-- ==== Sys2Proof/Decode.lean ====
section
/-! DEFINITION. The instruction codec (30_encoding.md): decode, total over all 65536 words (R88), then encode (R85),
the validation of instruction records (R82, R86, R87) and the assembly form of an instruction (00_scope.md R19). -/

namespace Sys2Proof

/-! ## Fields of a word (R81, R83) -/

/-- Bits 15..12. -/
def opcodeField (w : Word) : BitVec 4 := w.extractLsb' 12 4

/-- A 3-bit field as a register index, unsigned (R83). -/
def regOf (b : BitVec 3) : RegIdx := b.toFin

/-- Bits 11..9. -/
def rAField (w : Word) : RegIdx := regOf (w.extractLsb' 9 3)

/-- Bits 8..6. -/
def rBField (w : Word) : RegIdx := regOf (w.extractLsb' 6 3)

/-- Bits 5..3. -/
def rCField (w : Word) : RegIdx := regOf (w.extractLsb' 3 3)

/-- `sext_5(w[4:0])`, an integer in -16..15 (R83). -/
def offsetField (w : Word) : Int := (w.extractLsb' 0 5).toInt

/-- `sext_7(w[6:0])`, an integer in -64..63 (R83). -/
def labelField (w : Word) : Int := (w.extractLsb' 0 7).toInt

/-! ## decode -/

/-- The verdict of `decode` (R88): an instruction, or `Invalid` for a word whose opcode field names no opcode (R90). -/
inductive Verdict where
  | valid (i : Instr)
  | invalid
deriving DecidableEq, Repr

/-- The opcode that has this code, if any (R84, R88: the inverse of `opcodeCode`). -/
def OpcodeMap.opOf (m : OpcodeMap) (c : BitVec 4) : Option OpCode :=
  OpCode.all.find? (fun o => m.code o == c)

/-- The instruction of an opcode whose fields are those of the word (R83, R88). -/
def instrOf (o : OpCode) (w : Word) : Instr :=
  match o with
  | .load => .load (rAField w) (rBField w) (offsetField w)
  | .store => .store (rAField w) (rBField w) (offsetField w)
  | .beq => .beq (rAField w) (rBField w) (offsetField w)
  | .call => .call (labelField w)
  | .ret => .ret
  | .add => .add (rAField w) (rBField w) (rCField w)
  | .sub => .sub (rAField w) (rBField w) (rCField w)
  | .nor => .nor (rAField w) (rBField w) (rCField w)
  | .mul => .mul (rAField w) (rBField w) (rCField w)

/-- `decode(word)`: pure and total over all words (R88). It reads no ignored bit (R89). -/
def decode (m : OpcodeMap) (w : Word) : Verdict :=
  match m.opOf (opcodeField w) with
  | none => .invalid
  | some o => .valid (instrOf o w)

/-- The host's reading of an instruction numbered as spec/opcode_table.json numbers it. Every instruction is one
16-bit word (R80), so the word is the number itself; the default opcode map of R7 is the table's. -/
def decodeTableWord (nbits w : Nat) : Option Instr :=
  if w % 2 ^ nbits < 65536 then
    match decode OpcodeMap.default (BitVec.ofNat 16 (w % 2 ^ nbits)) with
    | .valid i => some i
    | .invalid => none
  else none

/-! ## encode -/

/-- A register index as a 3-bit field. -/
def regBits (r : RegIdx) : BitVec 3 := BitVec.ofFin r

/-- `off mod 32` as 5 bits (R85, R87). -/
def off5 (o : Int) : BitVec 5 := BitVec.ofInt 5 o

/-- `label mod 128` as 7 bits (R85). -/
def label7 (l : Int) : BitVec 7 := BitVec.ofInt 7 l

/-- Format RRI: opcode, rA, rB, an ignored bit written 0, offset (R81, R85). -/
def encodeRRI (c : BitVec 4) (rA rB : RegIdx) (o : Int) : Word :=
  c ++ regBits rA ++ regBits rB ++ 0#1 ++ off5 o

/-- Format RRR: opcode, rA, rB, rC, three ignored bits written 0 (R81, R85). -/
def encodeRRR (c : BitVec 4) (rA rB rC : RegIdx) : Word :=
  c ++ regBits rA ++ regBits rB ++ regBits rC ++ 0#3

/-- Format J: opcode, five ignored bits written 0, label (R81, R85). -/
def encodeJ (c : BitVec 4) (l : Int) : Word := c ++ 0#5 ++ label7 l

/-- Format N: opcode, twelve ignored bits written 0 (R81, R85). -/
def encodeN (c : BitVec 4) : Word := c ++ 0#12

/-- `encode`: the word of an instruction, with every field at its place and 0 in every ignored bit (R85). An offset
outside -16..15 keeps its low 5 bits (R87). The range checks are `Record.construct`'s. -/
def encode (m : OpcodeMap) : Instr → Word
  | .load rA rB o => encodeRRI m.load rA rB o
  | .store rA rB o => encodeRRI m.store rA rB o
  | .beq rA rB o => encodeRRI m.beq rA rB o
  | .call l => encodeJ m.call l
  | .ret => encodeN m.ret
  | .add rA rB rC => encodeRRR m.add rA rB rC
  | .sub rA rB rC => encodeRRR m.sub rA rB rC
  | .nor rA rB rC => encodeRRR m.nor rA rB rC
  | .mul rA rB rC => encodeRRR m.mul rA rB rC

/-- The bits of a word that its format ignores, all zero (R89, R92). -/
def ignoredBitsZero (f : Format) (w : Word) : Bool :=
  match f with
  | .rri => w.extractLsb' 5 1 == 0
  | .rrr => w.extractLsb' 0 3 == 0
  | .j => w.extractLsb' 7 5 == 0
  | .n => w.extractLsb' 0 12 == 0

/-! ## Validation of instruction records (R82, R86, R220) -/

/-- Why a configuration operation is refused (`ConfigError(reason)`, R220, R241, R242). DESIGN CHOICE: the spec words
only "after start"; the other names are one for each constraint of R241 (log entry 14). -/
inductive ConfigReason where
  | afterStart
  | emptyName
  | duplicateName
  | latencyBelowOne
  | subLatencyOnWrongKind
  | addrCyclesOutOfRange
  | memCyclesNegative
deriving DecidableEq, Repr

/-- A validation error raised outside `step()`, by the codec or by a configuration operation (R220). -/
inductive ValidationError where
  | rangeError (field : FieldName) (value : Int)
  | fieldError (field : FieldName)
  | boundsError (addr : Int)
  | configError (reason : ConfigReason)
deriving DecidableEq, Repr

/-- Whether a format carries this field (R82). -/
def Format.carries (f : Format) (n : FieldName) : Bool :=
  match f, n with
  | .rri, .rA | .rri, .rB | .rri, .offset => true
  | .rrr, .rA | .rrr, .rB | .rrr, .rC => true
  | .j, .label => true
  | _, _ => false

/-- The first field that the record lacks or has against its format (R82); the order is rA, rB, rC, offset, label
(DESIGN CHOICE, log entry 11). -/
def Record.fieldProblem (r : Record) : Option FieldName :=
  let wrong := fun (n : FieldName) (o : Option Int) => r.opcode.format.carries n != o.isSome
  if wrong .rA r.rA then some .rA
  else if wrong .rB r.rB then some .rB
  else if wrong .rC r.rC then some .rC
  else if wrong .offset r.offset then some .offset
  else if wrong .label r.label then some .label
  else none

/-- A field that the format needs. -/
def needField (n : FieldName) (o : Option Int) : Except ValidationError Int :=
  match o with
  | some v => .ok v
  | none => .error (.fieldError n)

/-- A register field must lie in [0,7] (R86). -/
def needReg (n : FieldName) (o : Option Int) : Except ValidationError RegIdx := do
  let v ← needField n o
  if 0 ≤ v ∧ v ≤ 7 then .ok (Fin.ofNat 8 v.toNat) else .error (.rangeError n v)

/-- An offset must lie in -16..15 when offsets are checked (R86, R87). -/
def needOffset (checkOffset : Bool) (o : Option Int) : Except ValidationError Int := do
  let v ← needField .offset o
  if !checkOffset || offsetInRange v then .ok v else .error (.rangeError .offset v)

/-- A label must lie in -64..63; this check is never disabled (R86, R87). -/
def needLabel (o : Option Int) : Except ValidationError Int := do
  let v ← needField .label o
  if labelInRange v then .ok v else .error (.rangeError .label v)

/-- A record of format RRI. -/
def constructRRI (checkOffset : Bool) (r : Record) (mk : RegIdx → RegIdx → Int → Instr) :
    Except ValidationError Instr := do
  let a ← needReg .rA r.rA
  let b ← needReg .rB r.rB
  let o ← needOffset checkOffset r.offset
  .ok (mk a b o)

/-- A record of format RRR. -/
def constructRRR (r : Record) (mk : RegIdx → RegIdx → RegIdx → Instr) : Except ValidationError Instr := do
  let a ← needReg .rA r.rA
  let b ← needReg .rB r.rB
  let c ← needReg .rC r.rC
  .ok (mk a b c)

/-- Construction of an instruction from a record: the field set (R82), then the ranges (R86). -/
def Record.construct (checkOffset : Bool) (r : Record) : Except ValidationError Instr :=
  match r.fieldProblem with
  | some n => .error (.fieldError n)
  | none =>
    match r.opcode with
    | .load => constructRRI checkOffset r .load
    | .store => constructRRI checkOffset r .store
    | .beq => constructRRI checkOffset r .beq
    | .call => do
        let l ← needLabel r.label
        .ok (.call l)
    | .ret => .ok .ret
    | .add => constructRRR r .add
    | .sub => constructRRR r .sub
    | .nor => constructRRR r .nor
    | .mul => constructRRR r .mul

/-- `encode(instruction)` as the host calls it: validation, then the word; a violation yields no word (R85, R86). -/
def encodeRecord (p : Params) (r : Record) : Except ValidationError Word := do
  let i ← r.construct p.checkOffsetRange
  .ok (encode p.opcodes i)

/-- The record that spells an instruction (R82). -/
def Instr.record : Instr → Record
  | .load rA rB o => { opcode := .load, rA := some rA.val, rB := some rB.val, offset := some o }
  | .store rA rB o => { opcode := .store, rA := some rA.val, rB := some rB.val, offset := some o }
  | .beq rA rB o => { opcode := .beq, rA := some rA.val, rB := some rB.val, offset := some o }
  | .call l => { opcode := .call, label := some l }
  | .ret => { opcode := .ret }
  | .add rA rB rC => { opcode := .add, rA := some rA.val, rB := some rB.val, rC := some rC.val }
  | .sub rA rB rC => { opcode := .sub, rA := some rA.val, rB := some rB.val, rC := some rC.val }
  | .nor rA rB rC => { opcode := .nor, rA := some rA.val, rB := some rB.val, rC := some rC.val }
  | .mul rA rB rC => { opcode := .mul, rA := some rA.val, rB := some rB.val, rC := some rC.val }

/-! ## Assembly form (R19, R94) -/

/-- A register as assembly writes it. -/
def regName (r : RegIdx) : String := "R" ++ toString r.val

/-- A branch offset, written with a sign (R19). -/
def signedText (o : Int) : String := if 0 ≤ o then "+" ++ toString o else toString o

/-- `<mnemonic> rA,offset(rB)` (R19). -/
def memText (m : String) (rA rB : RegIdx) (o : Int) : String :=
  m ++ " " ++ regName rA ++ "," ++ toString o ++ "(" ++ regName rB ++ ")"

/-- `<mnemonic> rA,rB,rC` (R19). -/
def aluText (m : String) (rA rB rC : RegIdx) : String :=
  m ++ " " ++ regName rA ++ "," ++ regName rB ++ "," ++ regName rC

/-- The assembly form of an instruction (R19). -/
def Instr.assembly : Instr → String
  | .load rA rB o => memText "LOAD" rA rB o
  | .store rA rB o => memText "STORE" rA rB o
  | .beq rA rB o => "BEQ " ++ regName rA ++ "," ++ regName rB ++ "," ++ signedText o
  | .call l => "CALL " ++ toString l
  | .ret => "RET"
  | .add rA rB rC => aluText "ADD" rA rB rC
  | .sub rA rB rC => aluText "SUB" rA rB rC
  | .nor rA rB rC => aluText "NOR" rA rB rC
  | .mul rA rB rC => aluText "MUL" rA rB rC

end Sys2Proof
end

######

* WHAT IS EXPECTED
Your task is to restate, word for word, the lines from the beginning of the records to the line with "(instrOf o w)", inclusive.

* WRITTEN SOLUTION
-- ==== Sys2Proof/Decode.lean ====
section
/-! DEFINITION. The instruction codec (30_encoding.md): decode, total over all 65536 words (R88), then encode (R85),
the validation of instruction records (R82, R86, R87) and the assembly form of an instruction (00_scope.md R19). -/

namespace Sys2Proof

/-! ## Fields of a word (R81, R83) -/

/-- Bits 15..12. -/
def opcodeField (w : Word) : BitVec 4 := w.extractLsb' 12 4

/-- A 3-bit field as a register index, unsigned (R83). -/
def regOf (b : BitVec 3) : RegIdx := b.toFin

/-- Bits 11..9. -/
def rAField (w : Word) : RegIdx := regOf (w.extractLsb' 9 3)

/-- Bits 8..6. -/
def rBField (w : Word) : RegIdx := regOf (w.extractLsb' 6 3)

/-- Bits 5..3. -/
def rCField (w : Word) : RegIdx := regOf (w.extractLsb' 3 3)

/-- `sext_5(w[4:0])`, an integer in -16..15 (R83). -/
def offsetField (w : Word) : Int := (w.extractLsb' 0 5).toInt

/-- `sext_7(w[6:0])`, an integer in -64..63 (R83). -/
def labelField (w : Word) : Int := (w.extractLsb' 0 7).toInt

/-! ## decode -/

/-- The verdict of `decode` (R88): an instruction, or `Invalid` for a word whose opcode field names no opcode (R90). -/
inductive Verdict where
  | valid (i : Instr)
  | invalid
deriving DecidableEq, Repr

/-- The opcode that has this code, if any (R84, R88: the inverse of `opcodeCode`). -/
def OpcodeMap.opOf (m : OpcodeMap) (c : BitVec 4) : Option OpCode :=
  OpCode.all.find? (fun o => m.code o == c)

/-- The instruction of an opcode whose fields are those of the word (R83, R88). -/
def instrOf (o : OpCode) (w : Word) : Instr :=
  match o with
  | .load => .load (rAField w) (rBField w) (offsetField w)
  | .store => .store (rAField w) (rBField w) (offsetField w)
  | .beq => .beq (rAField w) (rBField w) (offsetField w)
  | .call => .call (labelField w)
  | .ret => .ret
  | .add => .add (rAField w) (rBField w) (rCField w)
  | .sub => .sub (rAField w) (rBField w) (rCField w)
  | .nor => .nor (rAField w) (rBField w) (rCField w)
  | .mul => .mul (rAField w) (rBField w) (rCField w)

/-- `decode(word)`: pure and total over all words (R88). It reads no ignored bit (R89). -/
def decode (m : OpcodeMap) (w : Word) : Verdict :=
  match m.opOf (opcodeField w) with
  | none => .invalid
  | some o => .valid (instrOf o w)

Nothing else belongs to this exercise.